February 2015 in the Flink community

March 2, 2015 -

February might be the shortest month of the year, but this does not mean that the Flink community has not been busy adding features to the system and fixing bugs. Here’s a rundown of the activity in the Flink community last month.

0.8.1 release #

Flink 0.8.1 was released. This bugfixing release resolves a total of 22 issues.

New committer #

Max Michels has been voted a committer by the Flink PMC.

Apache SAMOA (incubating) is a distributed streaming machine learning (ML) framework with a programming abstraction for distributed streaming ML algorithms. SAMOA runs on a variety of backend engines, currently Apache Storm and Apache S4. A pull request is available at the SAMOA repository that adds a Flink adapter for SAMOA.

Flink is now integrated in bdutil, Google’s open source tool for creating and configuring (Hadoop) clusters in Google Compute Engine. Deployment of Flink clusters in now supported starting with bdutil 1.2.0.

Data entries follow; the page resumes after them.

-- ==== Sys2Proof/Laws/Engine.lean ====
section
/-! SUPPORT. The reassembly engine's operations: which contexts each leaves bound, what a log write leaves, where two byte
strings first differ (R59, R61 to R71, R171, R183). -/

namespace Sys2Proof.Machine

/-- A log write: the oldest entry leaves a full log, and the overwrite count stays at its largest value. -/
theorem writeLog_spec (st : Stats) (e : LogEntry) :
    st.writeLog e
      = { st with
          log := if st.log.length < 32 then st.log ++ [e] else st.log.tail ++ [e]
          overwrites :=
            if st.log.length < 32 then st.overwrites
            else if st.overwrites = 65535 then 65535 else st.overwrites + 1 } := by
  unfold Stats.writeLog
  by_cases h : st.log.length < 32
  · rw [if_pos (show _ < Config.logSize from h), if_pos h, if_pos h]
  · rw [if_neg (show ¬ _ < Config.logSize from h), if_neg h, if_neg h, List.drop_one]
    unfold satInc16
    by_cases h2 : st.overwrites = 65535
    · rw [if_pos h2, if_pos (show st.overwrites = BitVec.allOnes 16 from h2), h2]
    · rw [if_neg h2, if_neg (show ¬ st.overwrites = BitVec.allOnes 16 from h2)]

/-- The lowest offset at which two byte strings differ. -/
theorem firstDiff_spec (xs ys : List Byte) : ∀ i off, (xs.take off = ys.take off) → off ≤ xs.length
    → off ≤ ys.length → xs[off]? ≠ ys[off]? →
   firstDiff i xs ys = some (i + off) := by
  induction xs generalizing ys with
  | nil =>
    intro i off h1 h2 h3 h4
    have : off = 0 := by simpa using h2
    subst this
    cases ys with
    | nil => simp at h4
    | cons y ys => rfl
  | cons x xs ih =>
    intro i off h1 h2 h3 h4
    cases ys with
    | nil =>
      have : off = 0 := by simpa using h3
      subst this; rfl
    | cons y ys =>
      cases off with
      | zero =>
        have : x ≠ y := by simpa using h4
        simp [firstDiff, this]
      | succ off =>
        simp only [List.take_succ_cons, List.cons.injEq] at h1
        simp only [firstDiff, h1.1, if_true]
        rw [ih ys (i + 1) off h1.2 (by simpa using h2) (by simpa using h3) (by simpa using h4)]
        congr 1; omega

theorem firstDiff_self (xs : List Byte) : ∀ i, firstDiff i xs xs = none := by
  induction xs with
  | nil => intro i; rfl
  | cons x xs ih => intro i; simp [firstDiff, ih]

/-! ## Contexts -/

theorem find?_eraseP_ctxs (ctxs : List Ctx) (k : Nat) (h : (ctxs.map (fun c => c.stream)).Nodup) :
    (ctxs.eraseP (fun c => c.stream == k)).find? (fun c => c.stream == k) = none := by
  induction ctxs with
  | nil => rfl
  | cons c cs ih =>
    simp only [List.map_cons, List.nodup_cons, List.mem_map, not_exists, not_and] at h
    by_cases hc : c.stream = k
    · subst hc
      simp only [List.eraseP_cons, beq_self_eq_true, List.find?_eq_none, beq_iff_eq]
      intro x hx; exact h.1 x hx
    · have hb : (c.stream == k) = false := by simpa using hc
      simp [hb, ih h.2]

/-- A freed stream has no context. -/
theorem ctxOf_freeCtx {s : State} (h : s.oneContextEach) (k : Nat) : (s.freeCtx k).ctxOf k = none :=
  find?_eraseP_ctxs _ _ h

/-- An abandon leaves the engine to its caller. -/
theorem abandonMessage_engine (s : State) (k : Nat) (r : AbandonReason) (seq : SeqNo) (g n : Nat) :
    (s.abandonMessage k r seq g n).engine = s.engine := by
  unfold State.abandonMessage State.informProbe
  simp only
  split
  · unfold State.endProbe
    split
    · split
      · simp
      · simp
    all_goals simp
  · simp

theorem asmState_idle (s : State) (k : Nat) (h : s.ctxOf k = none) (h2 : markOf s.engine.discarding k = false) :
    s.asmState k = .idle := by
  simp [State.asmState, h, h2]

/-- The items are as they were, and no two contexts are bound to one stream. -/
def ContextsKept (s : State) (t : State) : Prop := t.engine.items = s.engine.items ∧ t.oneContextEach

theorem oneContextEach_freeCtx {s : State} (h : s.oneContextEach) (k : Nat) : (s.freeCtx k).oneContextEach :=
  List.Nodup.sublist (List.Sublist.map _ List.eraseP_sublist) h

/-- Binding a context to a stream that has none. -/
theorem oneContextEach_bindCtx {s : State} (h : s.oneContextEach) (c : Ctx) (hn : s.ctxOf c.stream = none) :
    (s.bindCtx c).oneContextEach := by
  unfold State.oneContextEach State.bindCtx
  simp only [List.map_append, List.map_cons, List.map_nil]
  rw [List.nodup_append]
  refine ⟨h, by simp, ?_⟩
  intro a ha b hb hab
  simp only [List.mem_singleton] at hb
  subst hb; subst hab
  rw [List.mem_map] at ha
  obtain ⟨x, hx, hxs⟩ := ha
  unfold State.ctxOf at hn
  rw [List.find?_eq_none] at hn
  exact hn x hx (by simpa using hxs)

theorem contexts_abandonMessage (s : State) (h : s.oneContextEach) (k' : Nat) (r : AbandonReason) (q : SeqNo) (g n :
    Nat) : ContextsKept s (s.abandonMessage k' r q g n) := by
  unfold ContextsKept State.oneContextEach; rw [abandonMessage_engine]; exact ⟨rfl, h⟩

theorem ContextsKept.tr {s t u : State} (h : ContextsKept s t) (h' : t.oneContextEach → ContextsKept t u) :
    ContextsKept s u :=
  ⟨(h' h.2).1.trans h.1, (h' h.2).2⟩

theorem ContextsKept.ite {s t u : State} {p : Prop} [Decidable p] (h : ContextsKept s t) (h' : ContextsKept s u) :
    ContextsKept s (if p then t else u) := by
  split <;> assumption

theorem contexts_abandonOpen (s : State) (h : s.oneContextEach) (c : Ctx) (r : AbandonReason) (q : SeqNo) :
    ContextsKept s (s.abandonOpen c r q) := by
  unfold State.abandonOpen
  exact ContextsKept.tr (t := (s.freeCtx c.stream).notDiscarding c.stream) ⟨rfl, oneContextEach_freeCtx h _⟩ (fun h
      => contexts_abandonMessage _ h _ _ _ _ _)

theorem endProbe_engine (s : State) (a b : Byte) (n o : Nat) (l : LaneSet) : (s.endProbe a b n o l).engine
    = s.engine := by
  unfold State.endProbe
  split
  · split <;> simp
  all_goals rfl

theorem contexts_routeMessage (s : State) (h : s.oneContextEach) (d : Descriptor) (q : SeqNo) : ContextsKept s
    (s.routeMessage d q) := by
  unfold State.routeMessage State.offerToShare State.offerToProbe State.offerToQueue
  refine ContextsKept.ite (ContextsKept.ite ⟨rfl, h⟩ ⟨rfl, h⟩) (ContextsKept.ite (ContextsKept.ite ?_ ⟨rfl, h⟩)
      (ContextsKept.ite ⟨rfl, h⟩ (contexts_abandonMessage _ h _ _ _ _ _)))
  simp only
  split <;> (unfold ContextsKept State.oneContextEach; rw [endProbe_engine]; exact ⟨rfl, h⟩)

theorem ctxOf_abandonOpen {s : State} (h : s.oneContextEach) (c : Ctx) (r : AbandonReason) (q : SeqNo) :
    (s.abandonOpen c r q).ctxOf c.stream = none := by
  unfold State.abandonOpen State.ctxOf; rw [abandonMessage_engine]
  exact ctxOf_freeCtx h _

theorem contexts_truncateOpen {s : State} (h : s.oneContextEach) (sl : Slice) : ContextsKept s (s.truncateOpen sl)
    ∧ (s.truncateOpen sl).ctxOf sl.stream = none := by
  unfold State.truncateOpen; split
  · next c hc =>
    refine ⟨contexts_abandonOpen s h c _ _, ?_⟩
    have := ctxOf_stream hc
    rw [← this]; exact ctxOf_abandonOpen h _ _ _
  · next hc => exact ⟨⟨rfl, h⟩, hc⟩

/-- A passed slice keeps one context to a stream. -/
theorem contexts_engineSlice (s : State) (h : s.oneContextEach) (sl : Slice) (p : Path) (g : Bool) : ContextsKept s
    (s.engineSlice sl p g) := by
  unfold State.engineSlice
  have h1 : ContextsKept s (s.applyGap sl g) := by
    unfold State.applyGap; split
    · split
      · exact contexts_abandonOpen _ h ..
      · exact ⟨rfl, h⟩
    · exact ⟨rfl, h⟩
  refine h1.tr (fun h => ?_)
  generalize s.applyGap sl g = s1 at *
  simp only
  split
  · obtain ⟨h2, h3⟩ := contexts_truncateOpen h sl
    unfold State.takeFirst
    refine h2.tr (fun h => ?_)
    generalize s1.truncateOpen sl = s2 at *
    have hr : ∀ r, ContextsKept s2 (s2.rejectFirst sl r) := fun r => ContextsKept.tr (t :=
        s2.toDiscarding sl.stream) ⟨rfl, h⟩ (fun h => contexts_abandonMessage _ h _ _ _ _ _)
    refine ContextsKept.ite (hr _) (ContextsKept.ite (hr _) (ContextsKept.ite (hr _) ⟨rfl, ?_⟩))
    exact oneContextEach_bindCtx (s := s2.notDiscarding sl.stream) h _ h3
  · unfold State.takeMiddle
    split
    · exact ⟨rfl, h⟩
    · next c hc =>
      have hcs := ctxOf_stream hc
      refine ContextsKept.ite ?_ ⟨rfl, ?_⟩
      · exact ContextsKept.tr (t := (s1.toDiscarding sl.stream).freeCtx c.stream) ⟨rfl, oneContextEach_freeCtx h _⟩
          (fun h => contexts_abandonMessage _ h _ _ _ _ _)
      · apply oneContextEach_bindCtx (oneContextEach_freeCtx h _)
        show (s1.freeCtx sl.stream).ctxOf c.stream = none
        rw [hcs]; exact ctxOf_freeCtx h _
  · unfold State.takeLast
    split
    · exact ⟨rfl, h⟩
    · next c hc =>
      have ha : ∀ a b cc d, ContextsKept s1 (State.abandonWith (s1.notDiscarding sl.stream) a b cc d) :=
          fun a b cc d =>
        ContextsKept.tr (t := (s1.notDiscarding sl.stream).freeCtx a.stream) ⟨rfl, oneContextEach_freeCtx h _⟩
            (fun h => contexts_abandonMessage _ h _ _ _ _ _)
      refine ContextsKept.ite (ha _ _ _ _) (ContextsKept.ite (ha _ _ _ _) ?_)
      exact ContextsKept.tr (t := (s1.notDiscarding sl.stream).freeCtx sl.stream) ⟨rfl, oneContextEach_freeCtx h _⟩
          (fun h => contexts_routeMessage _ h _ _)
  · obtain ⟨h2, h3⟩ := contexts_truncateOpen h sl
    unfold State.takeOnly
    refine ContextsKept.tr (t := (s1.truncateOpen sl).notDiscarding sl.stream) ⟨h2.1, h2.2⟩ (fun h => ?_)
    generalize (s1.truncateOpen sl).notDiscarding sl.stream = s2 at *
    exact ContextsKept.ite (contexts_abandonMessage _ h _ _ _ _ _) (ContextsKept.ite
        (contexts_abandonMessage _ h _ _ _ _ _) (contexts_routeMessage _ h _ _))

theorem contexts_engineItem (s : State) (h : s.oneContextEach) (it : Item) : ContextsKept s (s.engineItem it) := by
  cases it with
  | slice sl p g => exact contexts_engineSlice s h sl p g
  | abandon k' r =>
    show ContextsKept s (s.engineAbandon k' r)
    unfold State.engineAbandon; split
    · exact contexts_abandonOpen _ h ..
    · exact ⟨rfl, h⟩

theorem items_dropItem_length {s : State} {k : Nat} {it : Item} (h : s.nextItem k = some it) :
    (s.dropItem k).engine.items.length + 1 = s.engine.items.length := by
  unfold State.nextItem at h
  have hm := List.mem_of_find?_eq_some h
  have hp := List.find?_some h
  show (s.engine.items.eraseP _).length + 1 = _
  rw [List.length_eraseP_of_mem hm hp]
  have := List.length_pos_of_mem hm
  omega

end Sys2Proof.Machine
end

A new blog post on Flink Streaming was published at the blog. Flink was mentioned in several articles on the web. Here are some examples:

The following features have been now merged in Flink’s master repository.

Gelly #

Gelly, Flink’s Graph API allows users to manipulate graph-shaped data directly. Here’s for example a calculation of shortest paths in a graph:

Graph<Long, Double, Double> graph = Graph.fromDataSet(vertices, edges, env);

DataSet<Vertex<Long, Double>> singleSourceShortestPaths = graph
     .run(new SingleSourceShortestPaths<Long>(srcVertexId,
           maxIterations)).getVertices();

See more Gelly examples here.

The newly merged flink-table module is the first step in Flink’s roadmap towards logical queries and SQL support. Here’s a preview on how you can read two CSV file, assign a logical schema to, and apply transformations like filters and joins using logical attributes rather than physical data types.

val customers = getCustomerDataSet(env)
 .as('id, 'mktSegment)
 .filter( 'mktSegment === "AUTOMOBILE" )

val orders = getOrdersDataSet(env)
 .filter( o => dateFormat.parse(o.orderDate).before(date) )
 .as('orderId, 'custId, 'orderDate, 'shipPrio)

val items =
 orders.join(customers)
   .where('custId === 'id)
   .select('orderId, 'orderDate, 'shipPrio)

Access to HCatalog tables #

With the flink-hcatalog module, you can now conveniently access HCatalog/Hive tables. The module supports projection (selection and order of fields) and partition filters.

Access to secured YARN clusters/HDFS. #

With this change users can access Kerberos secured YARN (and HDFS) Hadoop clusters. Also, basic support for accessing secured HDFS with a standalone Flink setup is now available.